冥途を旅する……という話のルーツは随分古いものがありましょうが、これを滑稽なしゃれのめした物語にしたのは、(室町の狂言にもありますが)やはり江戸時代からでしょう。
「地獄八景亡者戯」は、鯖にあたって死んだ「喜ぃさん」の話で始まる。若狭の海から京都・大阪へと鯖を運んだ街道が鯖街道・若狭街道だということを思い返せば、何だか「地獄八景亡者戯」はとてもその鯖街道と似合ってる。

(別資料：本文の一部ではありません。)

/-- The packets that a command carries. -/
def Instr.packets : Instr → List Packet
  | .addk .. => []
  | .andk .. => []
  | .ork .. => []
  | .xork .. => []
  | .cmpkLt .. => []
  | .cmpkLtu .. => []
  | .shlk .. => []
  | .shrk .. => []
  | .sark .. => []
  | .klane .. => []
  | .adrw .. => []
  | .ldS8 .. => []
  | .ldS16 .. => []
  | .ldS32 .. => []
  | .ldD .. => []
  | .ldU8 .. => []
  | .ldU16 .. => []
  | .ldU32 .. => []
  | .st8 .. => []
  | .st16 .. => []
  | .st32 .. => []
  | .stD .. => []
  | .brEq .. => []
  | .brNe .. => []
  | .brLt .. => []
  | .brGe .. => []
  | .brLtu .. => []
  | .brGeu .. => []
  | .jmp .. => []
  | .jmpr .. => []
  | .call .. => []
  | .callr .. => []
  | .ret .. => []
  | .add .. => []
  | .sub .. => []
  | .and .. => []
  | .or .. => []
  | .xor .. => []
  | .shl .. => []
  | .shr .. => []
  | .sar .. => []
  | .cmpLt .. => []
  | .cmpLtu .. => []
  | .mulLo .. => []
  | .mulHs .. => []
  | .mulHu .. => []
  | .min .. => []
  | .max .. => []
  | .minu .. => []
  | .maxu .. => []
  | .popc .. => []
  | .clz .. => []
  | .ctz .. => []
  | .fence .. => []
  | .yield .. => []
  | .exit .. => []
  | .trap .. => []
  | .srr .. => []
  | .beatw .. => []
  | .passFwd .. => []
  | .passDx .. => []
  | .passDw .. => []
  | .passPair .. => []
  | .slotOpen .. => []
  | .slotClose .. => []
  | .slotSpill .. => []
  | .slotFill .. => []
  | .slotStat .. => []
  | .drain .. => []
  | .streamArm .. => []
  | .streamRearm .. => []
  | .streamRearmRows .. => []
  | .streamResume .. => []
  | .streamQuiesce .. => []
  | .rowsetCommit .. => []
  | .rotLoadMatrix .. => []
  | .rotLoadSmooth .. => []
  | .scaleUpdate .. => []
  | .vecAdd .. => []
  | .vecMul .. => []
  | .vecFma .. => []
  | .vecAxpb .. => []
  | .vecRsum .. => []
  | .vecCsum .. => []
  | .vecRssq .. => []
  | .vecRsqrt .. => []
  | .vecArgmax .. => []
  | .vecArgmin .. => []
  | .chainSend .. => []
  | .chainRecv .. => []
  | .mcSend .. => []
  | .updIssue .. => []
  | .cntSig .. => []
  | .cntTake .. => []
  | .cntWait .. => []
  | .cntWtake .. => []
  | .cntRdp .. => []
  | .cntRdc .. => []
  | .cntCap .. => []
  | .instructionCrossing => []
  | .queueEntryFree .. => []
  | .counterWaitEnd .. => []
  | .yieldEnd .. => []
  | .loadReturn .. => []
  | .storeAck .. => []
  | .icacheLineArrive .. => []
  | .taskPlacement => []
  | .descriptorArrive .. => []
  | .passStart .. => []
  | .elementPeriod .. => []
  | .intervalEnd .. => []
  | .passResume .. => []
  | .passComplete => []
  | .pairHalfComplete .. => []
  | .arrayRampDown => []
  | .passAbandon => []
  | .slotOpenStart .. => []
  | .slotCloseStart .. => []
  | .girderMoverStart .. => []
  | .moverResume => []
  | .spillComplete => []
  | .fillComplete => []
  | .scrubSegmentDone => []
  | .drainStart .. => []
  | .drainComplete => []
  | .peekAddr .. => []
  | .peekDone => []
  | .streamDescArrive .. => []
  | .gateTake .. => []
  | .burstIssue => []
  | .burstComplete .. => []
  | .transferSignal .. => []
  | .rearmTake .. => []
  | .streamCtlResume .. => []
  | .streamContextUe .. => []
  | .vecStart .. => []
  | .vecComplete => []
  | .rotLoadStart .. => []
  | .rotLoadComplete => []
  | .scaleUpdateStart .. => []
  | .scaleUpdateComplete => []
  | .rowsetCommitStart .. => []
  | .rowsetCommitComplete .. => []
  | .chainStart .. => []
  | .chainChunkSend .. => []
  | .chainChunk p => [p]
  | .chainCredit p => [p]
  | .chainTimeout .. => []
  | .update .. => []
  | .stepEnd .. => []
  | .pierChunkStage p => [p]
  | .updateBegin .. => []
  | .updateComplete .. => []
  | .stepEndComplete .. => []
  | .pierReadBurst .. => []
  | .pierWrite .. => []
  | .pierReadResponse .. => []
  | .pierWriteAck .. => []
  | .pierGroupReload .. => []
  | .groupReloadDone => []
  | .repcacheFlush .. => []
  | .repcacheFlushDone => []
  | .pierPcmap .. => []
  | .stackReady .. => []
  | .stackFatal => []
  | .stackNoResponse => []
  | .flitReceive .. => []
  | .moduleRetrainDone .. => []
  | .kaTxReadyFall .. => []
  | .flitReplayTimeout .. => []
  | .portLinkDown .. => []
  | .signalDetectLoss .. => []
  | .trainingStart .. => []
  | .trainingDone .. => []
  | .trainingRetry .. => []
  | .ident _ pk => [pk]
  | .identResend .. => []
  | .portRetrain .. => []
  | .routerForward _ pk => [pk]
  | .dedupExpiry => []
  | .write pk => [pk]
  | .writeAck pk => [pk]
  | .read pk => [pk]
  | .readResp pk => [pk]
  | .signal pk => [pk]
  | .signalAck pk => [pk]
  | .event pk => [pk]
  | .eventAck pk => [pk]
  | .updResp pk => [pk]
  | .mcData _ pk => [pk]
  | .mcDataWritten .. => []
  | .mcAck _ pk => [pk]
  | .mcPrune .. => []
  | .missed _ pk => [pk]
  | .unreachable pk => [pk]
  | .mgmtRead _ pk => [pk]
  | .mgmtWrite _ pk => [pk]
  | .mgmtResp pk => [pk]
  | .directed _ pk => [pk]
  | .ethFrame .. => []
  | .cxlResponse .. => []
  | .cxlTimeout .. => []
  | .ethLinkcfg .. => []
  | .reportDequeue .. => []
  | .engineEventDest .. => []
  | .load .. => []
  | .loadAfterScrub .. => []
  | .suspend .. => []
  | .resume .. => []
  | .unload .. => []
  | .unloadProceed .. => []
  | .release .. => []
  | .releaseTeardown .. => []
  | .releaseComplete .. => []
  | .saveBufferWrite .. => []
  | .park .. => []
  | .saveSequence .. => []
  | .parkRestore .. => []
  | .leaseGeneration .. => []
  | .leaseCommitTake => []
  | .mapGeneration .. => []
  | .memmapCommitTake => []
  | .routerGeneration .. => []
  | .routerCommitTake => []
  | .beatEdge => []
  | .beatLost => []
  | .beatGenerated => []
  | .beatSideband .. => []
  | .beatLoad .. => []
  | .beatNominal .. => []
  | .meterPeriod .. => []
  | .perfDumpPeriod .. => []
  | .perfWrap .. => []
  | .tempReading .. => []
  | .droopTrip .. => []
  | .droopHoldExpire => []
  | .rstNFall .. => []
  | .rstNRise .. => []
  | .engineReset .. => []
  | .resetPhaseEnd => []
  | .clockPhaseEnd => []
  | .fuseLoadDone => []
  | .bistDone .. => []
  | .scrubDone => []
  | .railOutOfTolerance .. => []
  | .girderBankFail .. => []
  | .girderSpareReady => []
  | .storeBankFail .. => []
  | .storeSpareReady .. => []
  | .storeWordUe .. => []
  | .coreMismatch .. => []
  | .stopDeadline .. => []
  | .extest .. => []
  | .idcode .. => []
  | .samplePreload .. => []
  | .wrapper .. => []
  | .ijtag .. => []
  | .bypass .. => []
  | .trstN .. => []
  | .loopbackStart .. => []
  | .loopbackEnd .. => []
  | .ksIcacheInv .. => []
  | .icacheInvDone => []
  | .xlateInv .. => []
  | .xlateInvDone => []
  | .threadResume .. => []
  | .threadSkip .. => []
  | .threadRestart .. => []
  | .threadKill .. => []
  | .threadFrameWrite .. => []
  | .cntSignal .. => []
  | .cntCfg .. => []
  | .cntPcWrite .. => []
  | .registerWrite .. => []
  | .pierFail => []
  | .repeatCacheBankFail .. => []
  | .girderLost => []
  | .fuseShadowWrite .. => []
  | .testZeroFillDone => []

end Sys2Proof
end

もともとこの話は、その時その時の事件や世相流行などをとり入れて、言わばニュース性を持たせてやる演出で伝わってきたものです。五世笑福亭松鶴師のは、私が聞いたのは戦後でしたが、昭和初期の赤い灯青い灯の道頓堀、カフェー全盛時代や、活弁の真似なんかがはいっていました。
このはなしの一応の原典と見てよいものは江戸時代の小咄本にありますが、各地の民話にもあり、また欧州の民話にもあるそうで、木下順二氏の「陽気な地獄破り」はこのヨーロッパの民話を基にされています。本当の原典は従ってよく判らないというのが答えと言えましょう。
小浜の町から若い(わかい)主人公 若狭(わかさ)が関西の街へ出て、年を重ねつつ色んなものを見る。そんな話と「鯖街道」と「地獄八景亡者戯」は、とても自然に重なっている。
その内に、これを十八番の持ちネタとして新しい「地獄八景」を作ってくれる人が出てくることでしょう。これは滅ぼしたくない話です。
2008-03-05[n年前へ]
■「広重」と「ゴッホ」について書いたこと
いくつかのものを並べて眺めてみたり、あるいは、まとめて平均して眺めてみた時、ようやく浮かび上がり見えてくるものがある。たとえば、安藤広重の「名所江戸百景 大はし阿たけの夕立」とゴッホが描いた"Bridge in the Rain (after Hiroshige)"をを眺めてみれば、江戸とパリで時間と距離を隔てて描かれた、けれど不思議なくらい線が重なる景色が見えてくる。そう思う。
広重とゴッホが描いた景色をモーフィングさせた時、その景色を眺めたとき、そのモーフィング画像の中に一体何が見えるだろうか。色の違いだろうか。それとも橋の設計の違いだろうか、それとも、歩く人の気配だろうか。顔料を通して見えてくる静謐感や躍動感だろうか。
並べて眺めることで、初めて見えてくるものの一つが「立体感」だ。ゴッホ(など)の絵画などの絵画を並べて眺めることで、立体的にゴッホが眺めた景色を私たちも見ることができたり、する。不思議なくらい、立体的に見えてきたりする。
広重「名所江戸百景」を3Dで再現しようという、"CG"名所江戸百景を眺めてみたり、114年前にゴッホが眺めた満月を眺めみるたび、とても不思議な気持ちになる。何しろ、空間や時間を、まるで透明人間のように、自由に行き来できるように(自分が眺めることができない、けれど、他の誰かが眺めている)景色を眺めることができるのだから。
「左下」の画像は広重の東海道五十三次の中の「由井」で、「右下」が「由比」でいつの日かに見た景色だ。長い年月を隔ててはいるけれど、多分、ほとんど同じような場所で眺めた同じような景色だ。たぶん、コンピュータで相対的な色ヒストグラムで解析でもすれば、きっと同じような景色に見える。けれど、人が眺めたら、全然違う時代の景色に見える。地形は同じだけれど、自体は全然違う景色に見える、きっと、そんな写真だと思う。
静岡県 由比にある「東海道広重美術館」の入り口には「版画体験コーナー」がある。「広重の東海道五十三次の「由比」を青・赤・黒の三色の版画で再現し、三色重ね刷りすることで、浮世絵の版画(世界初のカラー印刷技術)を体験しよう」というものだ。
色毎の位置合わせは、手でやるにせよ、機械がやるにせよ、とても難しいことだから、(色あわせに祖失敗した)「見当違い」の版画になってしうことも多い。少なくとも、私はそんな見当違いの版画を作ってしまった。けれど、そんな風に版画を作る体験はとても楽しかった。
カラープリンタが割に一般的になった現在、プリントゴッコで浮世絵を作ったりするのも新鮮で良いと思う。消しゴム版画で浮世絵を作ったりするのも、とても面白いと思う。